Real Fairy Tales Aren't Nearly As Sexist As the Disney Versions
Has anyone noticed the recent conspiracy to force the fairy tale universe into our own? From SNL’s recent sketch The Real Housewives of Disney that depicted Cinderella as a "big f***ing mess," to photographer Dina Goldstein’s Fallen Princesses series that challenges fairy tale princesses with the struggles of the modern woman, we can't get enough of this problemantic version of the leading lady. Broadway recently brought Cinderella back to the Great White Way in Rodgers and Hammerstein’s Cinderella, and Disney has its own plans for the come-back girl, with a new Kenneth Branagh Cinderella film slated for 2014.
So what's a feminist parent with a princess-obsessed four-year-old to do?
Here’s the good news about fairy tales — they aren’t love stories. At least, not in the chick-flick-rom-com sense. They're also not about gender — at least not in the XX/XY chromosome sense. Fairy tales are about the human experience, through a "feminine" lens. And their lessons are crucial to all of us.

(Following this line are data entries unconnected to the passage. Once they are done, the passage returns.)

-- ==== Sys2Proof/Laws/Seams.lean ====
section
/-! SUPPORT. What each operation of Machine/Seams.lean leaves alone: nothing but the groups and the objects named differs. -/

set_option Elab.async false
set_option linter.all false

namespace Sys2Proof.Machine

open Sys2Proof

set_option linter.tactic.unusedName false

theorem modFab_keeps (f : Fabric → Fabric) (s : State) :
    Keeps [.fabric]
      [] s (modFab f s) := by
  unfold modFab
  repeat' first
    | with_reducible assumption
    | with_reducible exact Keeps.refl _ _ _
    | split
    | refine keeps_fabric (by decide) ?_

theorem seamEvent_keeps (lane : Option Nat) (cause : Nat) (s : State) :
    Keeps [.ev, .free]
      [Obj.eventLost] s (seamEvent lane cause s) := by
  unfold seamEvent
  repeat' first
    | with_reducible assumption
    | with_reducible exact Keeps.refl _ _ _
    | (extract_lets +onlyGivenNames y
       refine have hy : Keeps [.ev, .free] [Obj.eventLost] s y := ?_; ?_
       (unfold y; clear y)
       rotate_left
       clear_value y)
    | (extract_lets +onlyGivenNames y)
    | with_reducible refine keeps_raise (by decide) (by decide) ?_
    | with_reducible refine keeps_takeFree (by decide) ?_
    | split
    | refine keeps_of_eq (by assumption) ?_

theorem forceEdges_keeps (es : List (Nat × Nat)) (s : State) :
    Keeps [.fabric]
      [] s (forceEdges es s) := by
  unfold forceEdges
  repeat' first
    | with_reducible assumption
    | with_reducible exact Keeps.refl _ _ _
    | with_reducible refine (modFab_keeps ..).step (by decide) (by decide) ?_
    | with_reducible refine keeps_foldl (fun _ _ _ => ?_) ?_
    | split

theorem seamDown_keeps (k cause : Nat) (s : State) :
    Keeps [.ev, .fabric, .free]
      [Obj.eventLost] s (seamDown k cause s) := by
  unfold seamDown
  repeat' first
    | with_reducible assumption
    | with_reducible exact Keeps.refl _ _ _
    | (extract_lets +onlyGivenNames y
       refine have hy : Keeps [.ev, .fabric, .free] [Obj.eventLost] s y := ?_; ?_
       (unfold y; clear y)
       rotate_left
       clear_value y)
    | (extract_lets +onlyGivenNames y)
    | with_reducible refine (modFab_keeps ..).step (by decide) (by decide) ?_
    | with_reducible refine (seamEvent_keeps ..).step (by decide) (by decide) ?_
    | with_reducible refine (forceEdges_keeps ..).step (by decide) (by decide) ?_
    | with_reducible refine keeps_ite ?_ ?_
    | split

theorem seamPage_keeps (s : State) :
    Keeps [.ev, .fabric, .free]
      [Obj.eventLost] s (seamPage s) := by
  unfold seamPage
  repeat' first
    | with_reducible assumption
    | with_reducible exact Keeps.refl _ _ _
    | (extract_lets +onlyGivenNames y
       refine have hy : Keeps [.ev, .fabric, .free] [Obj.eventLost] s y := ?_; ?_
       (unfold y; clear y)
       rotate_left
       clear_value y)
    | (extract_lets +onlyGivenNames y)
    | with_reducible refine (modFab_keeps ..).step (by decide) (by decide) ?_
    | with_reducible refine (seamEvent_keeps ..).step (by decide) (by decide) ?_
    | with_reducible refine keeps_forEach (fun _ _ _ => ?_) ?_
    | with_reducible refine keeps_ite ?_ ?_
    | split

theorem edgeSend_keeps (backward : Bool) (chain : Nat) (comp : Bool) (page line : Nat) (ws : List Word) (s : State) :
    Keeps [.fabric, .sent]
      [] s (edgeSend backward chain comp page line ws s) := by
  unfold edgeSend
  repeat' first
    | with_reducible assumption
    | with_reducible exact Keeps.refl _ _ _
    | (extract_lets +onlyGivenNames y
       refine have hy : Keeps [.fabric, .sent] [] s y := ?_; ?_
       (unfold y; clear y)
       rotate_left
       clear_value y)
    | (extract_lets +onlyGivenNames y)
    | with_reducible refine (modFab_keeps ..).step (by decide) (by decide) ?_
    | with_reducible refine keeps_emit' (by decide) ?_
    | with_reducible refine keeps_ite ?_ ?_
    | split

theorem voidLine_keeps (p y : Nat) (s : State) :
    Keeps [.fabric, .sent]
      [] s (voidLine p y s) := by
  unfold voidLine
  repeat' first
    | with_reducible assumption
    | with_reducible exact Keeps.refl _ _ _
    | (extract_lets +onlyGivenNames y
       refine have hy : Keeps [.fabric, .sent] [] s y := ?_; ?_
       (unfold y; clear y)
       rotate_left
       clear_value y)
    | (extract_lets +onlyGivenNames y)
    | with_reducible refine (edgeSend_keeps ..).step (by decide) (by decide) ?_
    | with_reducible refine keeps_forEach (fun _ _ _ => ?_) ?_
    | with_reducible refine keeps_ite ?_ ?_
    | split

theorem retrySend_keeps (chain e : Nat) (comp : Bool) (p y : Nat) (s : State) :
    Keeps [.sent]
      [] s (retrySend chain e comp p y s) := by
  unfold retrySend
  repeat' first
    | with_reducible assumption
    | with_reducible exact Keeps.refl _ _ _
    | with_reducible refine keeps_emit' (by decide) ?_
    | split

end Sys2Proof.Machine
end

Most fairy tale princesses — including Cinderella, Rapunzel, Snow White, Belle, and Sleeping Beauty — emerged from the oral storytelling tradition in ancient Europe. The Grimm Brothers granted the princesses eternal life by publishing their stories, but before the Brothers Grimm, these ladies’ lives were in the hands of common mothers, sisters, aunts, and grandmothers: the people who took care of children. It’s almost as true today as it was back then (for better and worse): children live in a world run by women, while the adult world is predominantly masculine.
Fairy tales weren’t only told to girls in ancient times; they were teaching tools for boys, too. Cinderella wasn’t originally about the "uncool" girl dreaming of meeting a handsome prince; Cinderella was about how kindness, goodness, and patience never, ultimately, go unrewarded.

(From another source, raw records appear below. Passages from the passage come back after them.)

-- ==== Sys2Proof/Laws/FuncReset.lean ====
section
/-! SUPPORT. What each operation of Machine/FuncReset.lean leaves alone: nothing but the groups and the objects named differs. -/

set_option Elab.async false
set_option linter.all false

namespace Sys2Proof.Machine

open Sys2Proof

set_option linter.tactic.unusedName false

theorem clearObjs_keeps (os : List Nat) (s : State) :
    Keeps [.dict, .values]
      [] s (clearObjs os s) := by
  unfold clearObjs
  repeat' first
    | with_reducible assumption
    | with_reducible exact Keeps.refl _ _ _
    | split
    | refine keeps_values (by decide) (.inr (by decide)) (by first | exact id | exact fun h => ⟨by first | exact keysRise_overlay _ _ (keysRise_filter _ _ h.1) | exact keysRise_filter _ _ h.1, h.2⟩) ?_

theorem clearLane_keeps (i : Nat) (s : State) :
    Keeps [.values]
      [] s (clearLane i s) := by
  unfold clearLane
  repeat' first
    | with_reducible assumption
    | with_reducible exact Keeps.refl _ _ _
    | with_reducible refine keeps_setN (by decide) ?_
    | with_reducible refine keeps_forEach (fun _ _ _ => ?_) ?_
    | with_reducible refine keeps_setN_any (by decide) ?_
    | split

theorem tilesBack_keeps (s : State) :
    Keeps [.fabric]
      [] s (tilesBack s) := by
  unfold tilesBack
  repeat' first
    | with_reducible assumption
    | with_reducible exact Keeps.refl _ _ _
    | split
    | refine keeps_fabric (by decide) ?_

theorem ldsLost_keeps (s : State) :
    Keeps [.ev, .fire, .free]
      [Obj.eventLost] s (ldsLost s) := by
  unfold ldsLost
  repeat' first
    | with_reducible assumption
    | with_reducible exact Keeps.refl _ _ _
    | (extract_lets +onlyGivenNames y
       refine have hy : Keeps [.ev, .fire, .free] [Obj.eventLost] s y := ?_; ?_
       (unfold y; clear y)
       rotate_left
       clear_value y)
    | (extract_lets +onlyGivenNames y)
    | with_reducible refine (discardLds_keeps ..).step (by decide) (by decide) ?_
    | with_reducible refine keeps_forEach (fun _ _ _ => ?_) ?_
    | split

theorem firmwareUp_keeps (s : State) :
    Keeps []
      [Obj.bootStatus, Obj.fwVersion] s (firmwareUp s) := by
  unfold firmwareUp
  repeat' first
    | with_reducible assumption
    | with_reducible exact Keeps.refl _ _ _
    | (extract_lets +onlyGivenNames y
       refine have hy : Keeps [] [Obj.bootStatus, Obj.fwVersion] s y := ?_; ?_
       (unfold y; clear y)
       rotate_left
       clear_value y)
    | (extract_lets +onlyGivenNames y)
    | with_reducible refine (setBoot_keeps ..).step (by decide) (by decide) ?_
    | with_reducible refine keeps_setN (by decide) ?_
    | with_reducible refine keeps_ite ?_ ?_
    | split

end Sys2Proof.Machine
end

But what do we do about the problematic prince who always shows up at the last minute, insisting on executing a rescue? It’s true that Cinderella is rescued by Prince Charming in the original text, but their story is not so romantic. They meet at a ball. He finds her beautiful. They dance and share momentary bliss and happiness. Then, the clock strikes 12 and she disappears, losing her slipper in the process. The prince wants her for his wife, so he sends a footman to find her. The footman does, and Cinderella and Prince Charming live happily ever after. This prince is a distant figure. He doesn’t even have a name. All we know is that he found Cinderella beautiful. Some feminists hate that. But ancient beauty was different than the beauty we know now. Cinderella didn’t wear makeup, didn’t go to the gym, and she certainly didn’t get a boob job. Beauty wasn’t Cinderella’s currency for getting a prince.

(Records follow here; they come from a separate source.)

-- ==== Sys2Proof/Laws/Commands.lean ====
section
/-! SUPPORT. What each command keeps whatever it does: what was sound is sound, the queue of commands is as it was, the
tick is the command's, and what has left the device has left it. -/

set_option Elab.async false
set_option linter.all false

namespace Sys2Proof.Machine

open Sys2Proof

set_option linter.tactic.unusedName false

theorem execRailOutOfRange_keeps {t : Nat} {rail : Rail} {mv : Nat} {s u : State} (h : execRailOutOfRange t rail mv s = .next u) : Keeps everyArea [] (advance t s) u := by
  refine happenAlways_keeps (fun s => ?_) h
  repeat' first
    | with_reducible assumption
    | with_reducible exact Keeps.refl _ _ _
    | (extract_lets +onlyGivenNames y
       refine have hy : Keeps everyArea [] s y := ?_; ?_
       (unfold y; clear y)
       rotate_left
       clear_value y)
    | (extract_lets +onlyGivenNames y)
    | with_reducible refine (forcedExit_sound ..).then_all ?_
    | with_reducible refine raise_all ?_
    | with_reducible refine keeps_setN_any (by decide) ?_
    | with_reducible refine keeps_ite ?_ ?_
    | split
    | with_reducible refine keeps_of_eq (by assumption) ?_
    | with_reducible refine keeps_mk_all rfl rfl List.prefix_rfl Sound.parts ?_

theorem execPowerOnReset_keeps {t : Nat} {s u : State} (h : execPowerOnReset t s = .next u) : Keeps everyArea [] (advance t s) u :=
  happenAlways_keeps (fun _ => wholeReset_sound ..) h

theorem execPowerOnRelease_keeps {t : Nat} {strap : Fin 4} {s u : State} (h : execPowerOnRelease t strap s = .next u) : Keeps everyArea [] (advance t s) u := by
  refine happenAlways_keeps (fun s => ?_) h
  repeat' first
    | with_reducible assumption
    | with_reducible exact Keeps.refl _ _ _
    | with_reducible refine (wholeReset_sound ..).then_all ?_
    | with_reducible refine (release_sound ..).then_all ?_
    | split
    | with_reducible refine keeps_of_eq (by assumption) ?_
    | with_reducible refine keeps_mk_all rfl rfl List.prefix_rfl Sound.parts ?_

theorem execResetNLow_keeps {t : Nat} {s u : State} (h : execResetNLow t s = .next u) : Keeps everyArea [] (advance t s) u := by
  refine happenAlways_keeps (fun s => ?_) h
  repeat' first
    | with_reducible assumption
    | with_reducible exact Keeps.refl _ _ _
    | with_reducible refine (wholeReset_sound ..).then_all ?_
    | split
    | with_reducible refine keeps_of_eq (by assumption) ?_
    | with_reducible refine keeps_mk_all rfl rfl List.prefix_rfl Sound.parts ?_

theorem execResetNHigh_keeps {t : Nat} {strap : Fin 4} {s u : State} (h : execResetNHigh t strap s = .next u) : Keeps everyArea [] (advance t s) u := by
  refine happenAlways_keeps (fun s => ?_) h
  repeat' first
    | with_reducible assumption
    | with_reducible exact Keeps.refl _ _ _
    | with_reducible refine (release_sound ..).then_all ?_
    | with_reducible refine keeps_ite ?_ ?_
    | split
    | with_reducible refine keeps_of_eq (by assumption) ?_
    | with_reducible refine keeps_mk_all rfl rfl List.prefix_rfl Sound.parts ?_

theorem execWatchdogTimeout_keeps {t : Nat} {s u : State} (h : execWatchdogTimeout t s = .next u) : Keeps everyArea [] (advance t s) u :=
  happen_keeps (fun _ => codeRestart_sound ..) h

theorem execWakePin_keeps {t : Nat} {s u : State} (h : execWakePin t s = .next u) : Keeps everyArea [] (advance t s) u :=
  happenAlways_keeps (fun _ => wakeCause_sound ..) h

theorem execWakePattern_keeps {t : Nat} {port : RingPort} {s u : State} (h : execWakePattern t port s = .next u) : Keeps everyArea [] (advance t s) u :=
  happenAlways_keeps (fun _ => wakeCause_sound ..) h

theorem execWakeRelay_keeps {t : Nat} {port : RingPort} {s u : State} (h : execWakeRelay t port s = .next u) : Keeps everyArea [] (advance t s) u := by
  refine happen_keeps (fun s => ?_) h
  repeat' first
    | with_reducible assumption
    | with_reducible exact Keeps.refl _ _ _
    | with_reducible refine (wakeRun_keeps ..).then_all ?_
    | with_reducible refine keeps_ite ?_ ?_
    | split
    | with_reducible refine keeps_of_eq (by assumption) ?_
    | with_reducible refine keeps_mk_all rfl rfl List.prefix_rfl Sound.parts ?_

Nature made her beautiful, the thinking goes, because she was kind.
Fairy Tales choose feminine heroes because fairy tale heroes get their strength from the natural world, not from human hierarchy. Their heroes are powerless because children are powerless. They are physically weak because children are weak. But fairy tale princesses are strong in spirit and integrity, and nature acknowledges this where men don’t. Nature helps these heroes along — until the prince comes. But the prince isn’t really a man. He’s not Angelina’s Brad or Beyonce’s Jay-Z; the prince is the divine. The prince is God. The moral of the fairy tale story? It doesn’t matter if you’re a boy or a girl, gay, bi, or straight — when it seems that no one loves you and that you are powerless against injustice, know that there is a divine prince who loves your inner beauty and, if you persist in goodness, someday you and your prince will live happily ever after.
Peggy Orenstein, author of the 2011 New York Times best seller Cinderella Ate My Daughter, might argue that the original meaning of these stories is completely lost on today’s children because the "pink and pretty" princess image has forever destroyed the Cinderella of old. But the fairy tale’s power comes not from great CGI or sparkly costumes; it comes from the imagination, which is still shaped by the people who enter the child’s imagination with them. More often than not, those people are still women. So, maybe, fairy tale princesses can still be good, kind, and brave, not for a man, but for all humans.
Maybe it’s not actually necessary to throw the princess out with the breast implant saline water.